Tariff wars between US and China are forcing nations to have a relook at globalization. Transformation caused by globalization was meticulous. It contributed towards a seamless and borderless world. With time countries that have managed to smartly put their competitive advantage in manufacturing to advantage emerged as big players in global trade. Steadily, the gap between the countries widened as countries with superior manufacturing abilities began make huge profits through trade emerging as winners of globalization.

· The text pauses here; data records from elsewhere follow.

-- ==== Sys2Proof/Machine/State.lean ====
section
/-! DEFINITION. The state of the part, as plain data, and its value after a cold start (`State.reset`).

`Store` is the battery-held retained store (the table of chapter 10.1); every other block is volatile. Each command is
one indivisible step (95_what_each_step_holds.md), so the live copy of a retained record and the battery-held copy of it
never differ between steps, and one copy stands for both (log entry 3). -/

namespace Sys2Proof.Machine

/-! ## Why a step can stop -/

/-- The part reports no fault of its own that stops it: every failure the manual names (a jam, a shutter fault, a paper
loss) is a state of the part with a notice. So this type has no constructor: no command faults. -/
inductive Fault where
  deriving DecidableEq, Repr

/-- Why a command has no meaning. -/
inductive Refusal where
  /-- raised by `exec` alone, for a row of the table not modelled yet; no arm raises it now. Safe: nothing is claimed. -/
  | notModelled (mnemonic : String)
  /-- raised by READING_COMPLETE with a sum no reading can have (R49: a reading is in 0..65,520). Safe: no such event
  occurs at the part. -/
  | impossibleReading
  deriving DecidableEq, Repr

/-! ## The roll and the frame table (chapter 1) -/

/-- R3: the five states of a roll. -/
inductive RollState where
  | threading | loaded | ended | closed | settled
  deriving DecidableEq, Repr

/-- R1: why threading stopped without a usable frame. -/
inductive ThreadFault where
  | jam | slip | tableFull
  deriving DecidableEq, Repr

/-- R1: a roll record. -/
structure Roll where
  number : Nat
  film : Nat
  state : RollState
  base : Nat
  length : Option Nat
  frameCount : Nat
  tail : Option Nat
  positionValid : Bool
  fault : Option ThreadFault
  deriving DecidableEq, Repr

/-- R9: the states of a frame record. -/
inductive FrameState where
  | positioned | exposed | spoiled | void
  deriving DecidableEq, Repr

/-- R9: the VOID causes and the spoil causes. -/
inductive FrameCause where
  | zone | misreg | unload | power | wind | lamp | shutClose | abort
  deriving DecidableEq, Repr

/-- R12: the selection of an EXPOSED frame. -/
inductive Selection where
  | undecided | kept | rejected
  deriving DecidableEq, Repr

/-- R13: the label status of a frame. -/
inductive LabelStatus where
  | none | queued | printed
  deriving DecidableEq, Repr

/-- R75: the flags of a context, a set of six. -/
structure Flags where
  meterHigh : Bool
  meterLow : Bool
  manual : Bool
  recip : Bool
  clampLow : Bool
  clampHigh : Bool
  deriving DecidableEq, Repr

/-- R9, R76: an item reference. -/
structure ItemRef where
  order : Nat
  item : Nat
  set : Nat
  step : Nat
  offset : Int
  deriving DecidableEq, Repr

/-- R9: the computed part of a frame; `light` is absent for MANUAL. -/
structure Computed where
  logT : Nat
  planned : Nat
  light : Option Nat
  flags : Flags
  deriving DecidableEq, Repr

/-- R9: a frame record. A field that is present in some states only is an `Option`. -/
structure Frame where
  roll : Nat
  number : Nat
  state : FrameState
  gateCount : Option Int
  cause : Option FrameCause
  ref : Option ItemRef
  computed : Option Computed
  measured : Option Nat
  selection : Option Selection
  label : LabelStatus
  charged : Bool
  deriving DecidableEq, Repr

/-! ## Film transport (chapter 2) -/

/-- R29: a zone entry. -/
structure Zone where
  kind : ZoneKind
  low : Int
  high : Int
  deriving DecidableEq, Repr

/-- R26: the states of the index check. -/
inductive IndexState where
  | starting | running
  deriving DecidableEq, Repr

/-- R26: the index check. It holds its reference count in STARTING too, where no edge reads it. -/
structure IndexCheck where
  state : IndexState
  reference : Int
  deriving DecidableEq, Repr

/-- R27: a SLOW, STOP or LIMIT target entry. -/
structure Target where
  value : Int
  armed : Bool
  deriving DecidableEq, Repr

/-- R27: a MARK target entry. -/
structure Mark where
  number : Nat
  roll : Nat
  value : Int
  armed : Bool
  deriving DecidableEq, Repr

/-- R35: the direction of the ramp feeder. -/
inductive RampDir where
  | accel | decel
  deriving DecidableEq, Repr

/-- R36: a staged ramp table being built: the length it was begun with and the intervals it holds. -/
structure StagedRamp where
  length : Nat
  intervals : List Nat
  deriving DecidableEq, Repr

/-- 2.6: who asked for an advance. -/
inductive Requester where
  | cycle | wind | load
  deriving DecidableEq, Repr

/-- R40, R43, R44: why stepping ends when the running interval expires. -/
inductive StepEnd where
  | stop | limit | abort
  deriving DecidableEq, Repr

/-- The phase of an advance in flight; the settle timer runs for `ms` milliseconds, the settle time in force when it
started (R45). -/
inductive AdvancePhase where
  | stepping (ending : Option StepEnd)
  | settling (ms : Nat)
  deriving DecidableEq, Repr

/-- R37..R41: the advance in flight. `dest` is the destination of its aim, `noted` whether a NOTE entry decided the aim's
window (R30), `stallWatch` the stall watch and `counted` whether a count event came since the last step (R39). -/
structure Advance where
  requester : Requester
  phase : AdvancePhase
  dest : Int
  noted : Bool
  stallWatch : Nat
  counted : Bool
  deriving DecidableEq, Repr

/-- The volatile state of the Film Transport Unit. -/
structure Transport where
  count : Int
  held : Bool
  index : IndexCheck
  slow : Option Target
  stop : Option Target
  limit : Option Target
  marks : List Mark
  phase : Nat
  staged : Nat
  ired : Bool
  active : Nat
  buffered : Nat
  rampPos : Nat
  rampDir : RampDir
  stagedRamp : Option StagedRamp
  advance : Option Advance
  filmEndOpen : Bool
  deriving DecidableEq, Repr

/-- R33: the four coils of the motor, driven by the phase outputs PHA to PHD: true is energised. -/
structure Coils where
  a : Bool
  b : Bool
  c : Bool
  d : Bool
  deriving DecidableEq, Repr

/-! ## Light metering (chapter 3) -/

/-- R50: what an offset slot holds. -/
structure OffsetSlot where
  channel : Fin 4
  offset : Nat
  deriving DecidableEq, Repr

/-- R61: a watch window; `mask` is the sum of 1, 2, 4 and 8 for channels 0 to 3. -/
structure Window where
  mask : Nat
  low : Nat
  high : Nat
  deriving DecidableEq, Repr

/-- R62: a last trip record. -/
structure Trip where
  channel : Fin 4
  value : Nat
  deriving DecidableEq, Repr

/-- R57: a running calibration. -/
structure Calibration where
  channel : Fin 4
  reference : Nat
  sum : Nat
  taken : Nat
  deriving DecidableEq, Repr

/-- R54: a metering, begun or waiting for a calibration. -/
structure Metering where
  channel : Fin 4
  samples : Nat
  begun : Bool
  sum : Nat
  taken : Nat
  deriving DecidableEq, Repr

/-- R60: a last calibration record. -/
structure CalRecord where
  ok : Bool
  reference : Nat
  average : Nat
  candidate : Nat
  deriving DecidableEq, Repr

/-- The volatile state of the Meter Unit; `turn` is the channel the converter is serving (R49). -/
structure Meter where
  turn : Fin 4
  latest : Vector (Option Nat) 4
  live : Bool
  trips : Vector (Option Trip) 3
  calibration : Option Calibration
  metering : Option Metering
  records : Vector (Option CalRecord) 4
  deriving DecidableEq, Repr

/-! ## Exposure and bracketing (chapter 4) -/

/-- R66: one step of a reciprocity list. -/
structure RecipStep where
  threshold : Nat
  extra : Nat
  deriving DecidableEq, Repr

/-- R66: a film record. -/
structure FilmRecord where
  name : Text
  code : Text
  k : Nat
  recip : List RecipStep
  deriving DecidableEq, Repr

/-- R76: a context. The item reference holds the offset. -/
structure Context where
  ref : ItemRef
  logT : Nat
  planned : Nat
  flags : Flags
  light : Option Nat
  source : Source
  film : Nat
  deriving DecidableEq, Repr

/-- R83: the pending outcome of a closing. -/
inductive PendingOutcome where
  | normal | lamp
  deriving DecidableEq, Repr

/-- R83: the exposure phase. In CLOSING it holds the pending outcome (none after an ABRT in OPEN) and whether an ABRT came
during the closing, after which a context is not returned to the queue (R88). -/
inductive ShutterPhase where
  | idle | opening | opened
  | closing (pending : Option PendingOutcome) (aborted : Bool)
  deriving DecidableEq, Repr

/-- The Shutter Timer. `timer` is the length in ms of the open or close timeout that is running (R84). -/
structure Shutter where
  phase : ShutterPhase
  held : Option Context
  ticks : Nat
  measured : Option Nat
  contactOpen : Bool
  coil : Bool
  timer : Option Nat
  deriving DecidableEq, Repr

/-! ## Orders and the stand cycle (chapter 5) -/

/-- R92: an item's mode with the fields that the mode has. -/
inductive ItemMode where
  | copy (filter : Int)
  | stage (filter : Int)
  | manual (log : Nat) (lamp : Light)
  deriving DecidableEq, Repr

/-- R97: the states of an item. -/
inductive ItemState where
  | pending | active | done | cancelled | settled
  deriving DecidableEq, Repr

/-- R77: the status of a step. -/
inductive StepStatus where
  | pending | queued | done
  deriving DecidableEq, Repr

/-- R92: the captured rates. -/
structure Rates where
  frame : Nat
  reject : Nat
  spoil : Nat
  label : Nat
  rush : Nat
  deriving DecidableEq, Repr

/-- R92: a stored light value and its METER_HIGH mark. -/
structure StoredLight where
  light : Nat
  high : Bool
  deriving DecidableEq, Repr

/-- R92: an item record; `number` is its place in its order, counted from 1. -/
structure Item where
  number : Nat
  catalogue : Text
  title : Text
  credit : Text
  mode : ItemMode
  plan : Nat
  copies : Nat
  state : ItemState
  cancelPending : Bool
  captured : Option (List Int)
  rates : Option Rates
  estimate : Nat
  stored : Option StoredLight
  currentSet : Option Nat
  steps : Option (List StepStatus)
  setsDone : Nat
  kept : Nat
  rejected : Nat
  spoiled : Nat
  labels : Nat
  deriving DecidableEq, Repr

/-- R91: the hold causes. -/
inductive HoldCause where
  | host | allowance | closed
  deriving DecidableEq, Repr

/-- R96: the states of an order; HELD has its cause. -/
inductive OrderState where
  | building | waiting | active | done
  | held (cause : HoldCause)
  deriving DecidableEq, Repr

/-- R91: an order record. -/
structure Order where
  number : Nat
  account : Nat
  cls : OrderClass
  state : OrderState
  minimum : Option Nat
  running : Nat
  items : List Item
  deriving DecidableEq, Repr

/-- R91: the order book: the posted orders in the posting list's order, and the BUILDING orders in the order of their
creation. A posting position is a place in `posted`, counted from 1. -/
structure Book where
  posted : List Order
  building : List Order
  deriving DecidableEq, Repr

/-- R101: the waiting causes. -/
inductive WaitCause where
  | noRoll | noItem
  deriving DecidableEq, Repr

/-- R101: the halt causes. -/
inductive HaltCause where
  | rollEnd | tableFull | jam | slip | lamp | shutOpen | shutClose
  deriving DecidableEq, Repr

/-- R101: the cycle state, with the waiting cause, or the halt cause and the halt roll. Both go with the state HALTED, so an ABRT
or a CNCL out of it clears the halt roll too, which R99 and R113 leave open (log entry 64). -/
inductive CycleState where
  | stopped | place | warmup | metering | exposing | winding
  | waiting (cause : WaitCause)
  | halted (cause : HaltCause) (roll : Option Nat)
  deriving DecidableEq, Repr

/-- R102: a lamp and its warm flag. -/
structure LampState where
  on : Bool
  warm : Bool
  deriving DecidableEq, Repr

/-- The Stand Cycle Controller. `warmTimer` is the warm-up time in ms of the warm-up that is running (R106). -/
structure Cycle where
  state : CycleState
  pause : Bool
  copyLamp : LampState
  stageLamp : LampState
  warmTimer : Option Nat
  deriving DecidableEq, Repr

/-! ## Composing and printing mount labels (chapters 6 and 7) -/

/-- R118: a raster of 56 rows of 320 dots; column 0 is the most significant bit of a row. -/
abbrev LabelRaster := Vector (BitVec 320) 56

/-- R130: a raster of 56 rows of 64 dots; column 0 is the most significant bit of a row. -/
abbrev EmblemRaster := Vector (BitVec 64) 56

/-- R127: 95 glyphs of 12 row bytes, for the codes 32 to 126. -/
abbrev GlyphTable := Vector (Vector Byte 12) 95

/-- The volatile state of the Label Composer: the emblem window (R130), the DOTS stream (R132: ENDED is none, RUNNING has the
window row and the byte where the next byte goes) and the label raster. -/
structure Composer where
  x0 : Nat
  x1 : Nat
  y0 : Nat
  y1 : Nat
  stream : Option (Nat × Nat)
  raster : LabelRaster
  deriving DecidableEq, Repr

/-- R136: the stall causes. -/
inductive StallCause where
  | noGap | paper
  deriving DecidableEq, Repr

/-- R136: the channel state, with the stall cause while STALLED. -/
inductive ChanState where
  | idle | feeding | printing | presenting
  | stalled (cause : StallCause)
  deriving DecidableEq, Repr

/-- R136: the kind of the label in hand. -/
inductive LabelKind where
  | queue | rprt
  deriving DecidableEq, Repr

/-- R136: the label in hand. -/
structure LabelHand where
  roll : Nat
  frame : Nat
  kind : LabelKind
  deriving DecidableEq, Repr

/-- The volatile state of the Label Print Channel. `strobe` is in hundredths of a millisecond (R147). `transferring`,
`strobing` and `stepping` say which of the three parts of a row's printing are under way (R140); `shift` is the row last
transferred into the head and `latch` the row last latched, as its strobe begins (log entry 78). -/
structure Printer where
  state : ChanState
  hand : Option LabelHand
  rows : Nat
  strobe : Option Nat
  paperOut : Bool
  paperWait : Bool
  queue : List (Nat × Nat)
  transferring : Bool
  strobing : Bool
  stepping : Bool
  shift : BitVec 320
  latch : BitVec 320
  deriving DecidableEq, Repr

/-! ## Charges and accounts (chapter 8) -/

/-- R150: a rate class. -/
structure RateClass where
  frame : Nat
  reject : Nat
  spoil : Nat
  label : Nat
  minimum : Nat
  rush : Nat
  deriving DecidableEq, Repr

/-- R151: a present tier entry. -/
structure Tier where
  low : Nat
  high : Nat
  discount : Nat
  deriving DecidableEq, Repr

/-- R152: an account record. -/
structure Account where
  number : Nat
  name : Text
  cls : Nat
  allowance : Option Nat
  charged : Nat
  committed : Nat
  period : Nat
  state : AcctState
  saturated : Bool
  deriving DecidableEq, Repr

/-- R161: what an ITEM entry holds beside a MINIMUM entry's fields. -/
structure ItemCharge where
  item : Nat
  kept : Nat
  rejected : Nat
  spoiled : Nat
  labels : Nat
  deriving DecidableEq, Repr

/-- R161: a journal entry; `detail` is present for an ITEM entry and absent for a MINIMUM entry. -/
structure Entry where
  seq : Nat
  account : Nat
  order : Nat
  detail : Option ItemCharge
  amount : Nat
  deriving DecidableEq, Repr

/-- R162: a place on the waiting list. -/
inductive Waiting where
  | item (order item : Nat)
  | minimum (order : Nat)
  deriving DecidableEq, Repr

China, having emerged as a manufacturing giant, started recording huge trade surplus at the behest of countries that lost out in this competitive race. As a damage control or in real terms, countries which have been grappling huge trade deficits in this case-US, resorted to levying new tariffs. This trend which is labelled as protectionist is also regarded as an anathema to free trade and open markets. Currently India is facing similar situation with respect to the bloating trade imbalances with China. Over years, India has turned into dumping yard for cheap Chinese goods which subsequently took a toll on the Indian manufacturing sector. While China openly championed for free markets it closed doors to Indian exports especially in pharmaceutical and service sectors and enthusiastically imported raw materials. This uncompetitive manufacturing sector coupled with skill deficit and the growing burden of trade deficits started hurting Indian economy.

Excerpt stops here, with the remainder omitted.